If we go back 10 years then cities like Dubai and Doha have undergone a fundamental transformation. Dubai has quadrupled its GDP in that time and shifted from being a successful minor trading hub to becoming the world-city of Arabia with the kind of urban and logistical infrastructure typical of a big global city.
Doha has marshaled global capital and technical know-how to develop its immense gas reserves into a huge cash flow, and is now directing part of that money into creating a smaller version of Dubai with its own unique characteristics.
Fundamentals
These then are fundamental changes, albeit paid for by a cyclical upturn in oil and gas revenues and aided by the turmoil in alternative cities in the region, particularly post 9/11 and the 2003 invasion of Iraq.

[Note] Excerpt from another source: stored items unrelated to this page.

/-- O3, DONE in TRANSMITTING and in UNINIT. -/
theorem witness_StepRelation_done :
    (sending 63).drv_state = .transmitting ∧ (sending 63).upc.toNat = (sending 63).prog.length ∧
      State.reset.drv_state = .uninit ∧
      ({ State.reset with upc := 127 } : State).upc.toNat = State.reset.prog.length := by decide +kernel

/-- O3, ACCEPT of the two commands. -/
theorem witness_StepRelation_accept :
    (offering 0 9 []).drv_state = .idle ∧ (offering 0 9 []).request = none ∧
      (portsNow (offering 0 9 [])).rst = 0 ∧ (portsNow (offering 0 9 [])).cmd_valid = 1 ∧
      (portsNow (offering 0 9 [])).cmd_op = 0 ∧ (portsNow (offering 1 0 text1234)).cmd_valid = 1 ∧
      (portsNow (offering 1 0 text1234)).cmd_op = 1 := by decide

/-- O3, IDLE: no command in IDLE, and an index beyond the program. -/
theorem witness_StepRelation_idle :
    ready.drv_state = .idle ∧ (portsNow ready).cmd_valid = 0 ∧ (sending 64).drv_state ≠ .idle ∧
      (sending 64).prog.length < (sending 64).upc.toNat := by decide

/-- O4, both clauses. -/
theorem witness_StepRunsThePlacedWord :
    decodeTableWord 8 0b01000000 = some .setAutoinc ∧ decodeTableWord 24 0 = none := by decide

/-- O5. -/
theorem witness_RequestIsDecodedAndExecuted :
    (portsNow { ready with request := some (.p 0b1110001100) }).rst = 0 ∧
      ({ ready with request := some (.p 0b1110001100) } : State).request = some (.p 0b1110001100) := by decide

/-- O20, each clause at the ends of its range. -/
theorem witness_BrightnessSelectionIsThreeWay :
    (-128 : Int) ≤ 0 ∧ (0 : Int) ≤ 0 ∧ (1 : Int) ≤ 1 ∧ (1 : Int) ≤ 8 ∧ (8 : Int) ≤ 8 ∧ (9 : Int) ≤ 9 := by decide

/-- O23, at level 1 and at level 8. -/
theorem witness_BrightnessByteOfALevel : (1 : Int) ≤ 1 ∧ (1 : Int) ≤ 8 ∧ (8 : Int) ≤ 8 := by decide

/-- O28: the default ROM, the decimal point and a digit. -/
theorem witness_EveryAdmittedRomMeetsItsRequirements :
    fontRomWf fontRom = true ∧ fontRomRequirements romOfTwoDs = true ∧ romRead fontRom 0x2E = some 0x80 ∧ romRead fontRom 0x30 = some 0x3F ∧
      (0x30 : Byte) ≠ Config.dotChar := by decide

/-- O29, both clauses. -/
theorem witness_AssembleWritesBufferAndCursor :
    (assembleText ready.rom text1234).code = .ok ∧ (assembleText ready.rom textDotAbc).code ≠ .ok := by decide

/-- Four groups, the last with two dots. -/
def fourGroups : List (Byte × Nat) := [(0x31, 0), (0x32, 1), (0x33, 0), (0x34, 2)]

/-- O30: four groups with a tail, and no group without one. -/
theorem witness_TextInGroupsAssembles :
    (∀ g ∈ fourGroups, g.1 ≠ Config.dotChar ∧ (romRead fontRom g.1).isSome) ∧ fourGroups.length ≤ 4 ∧
      fourGroups.length = 4 ∧ groupsText fourGroups ++ [0x5A] = text1234 ++ [0x2E, 0x2E, 0x5A] ∧
      ([] : List (Byte × Nat)).length ≤ 4 := by decide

These are permanent additions to infrastructure that will remain whatever happens in the cyclical sectors.
On the other hand, the cyclical upturn in hydrocarbon prices that started back in 2000 and peaked last summer may have run its course, or be set for a brief spike due to geopolitical disturbances before resuming a downward course.
For the reason behind this cyclical downturn in oil and gas prices we have only to consider the global economic cycle. The era of low interest rates is over and the world is now adjusting to a more expensive cost of capital. This has caused a housing crash in the US and an economic slowdown.
Cyclical downturn
The problem is that cyclical downturns always have to be played through the cycle. That means the US slowdown becomes something near or actually a recession, and that will certainly put a damper on oil and gas prices as demand will fall both from the US and from the nations exporting to the US.
Whether this slowdown in hydrocarbon demand lasts for long is another issue. It could be that supply side constraints, vis-a-vis peak oil are now so critical that the world is facing a fundamental up shift in oil and gas prices. But that will not stop the cycle turning through a phase of lower prices as cyclical demand falls due to a US slowdown or recession.
This will then produce a testing situation for the fundamentals of the Gulf economy. Liquidity will dry up and projects will have to stand or fall on their own internal economics. In short, a cyclical downturn will provide a challenge to economic fundamentals.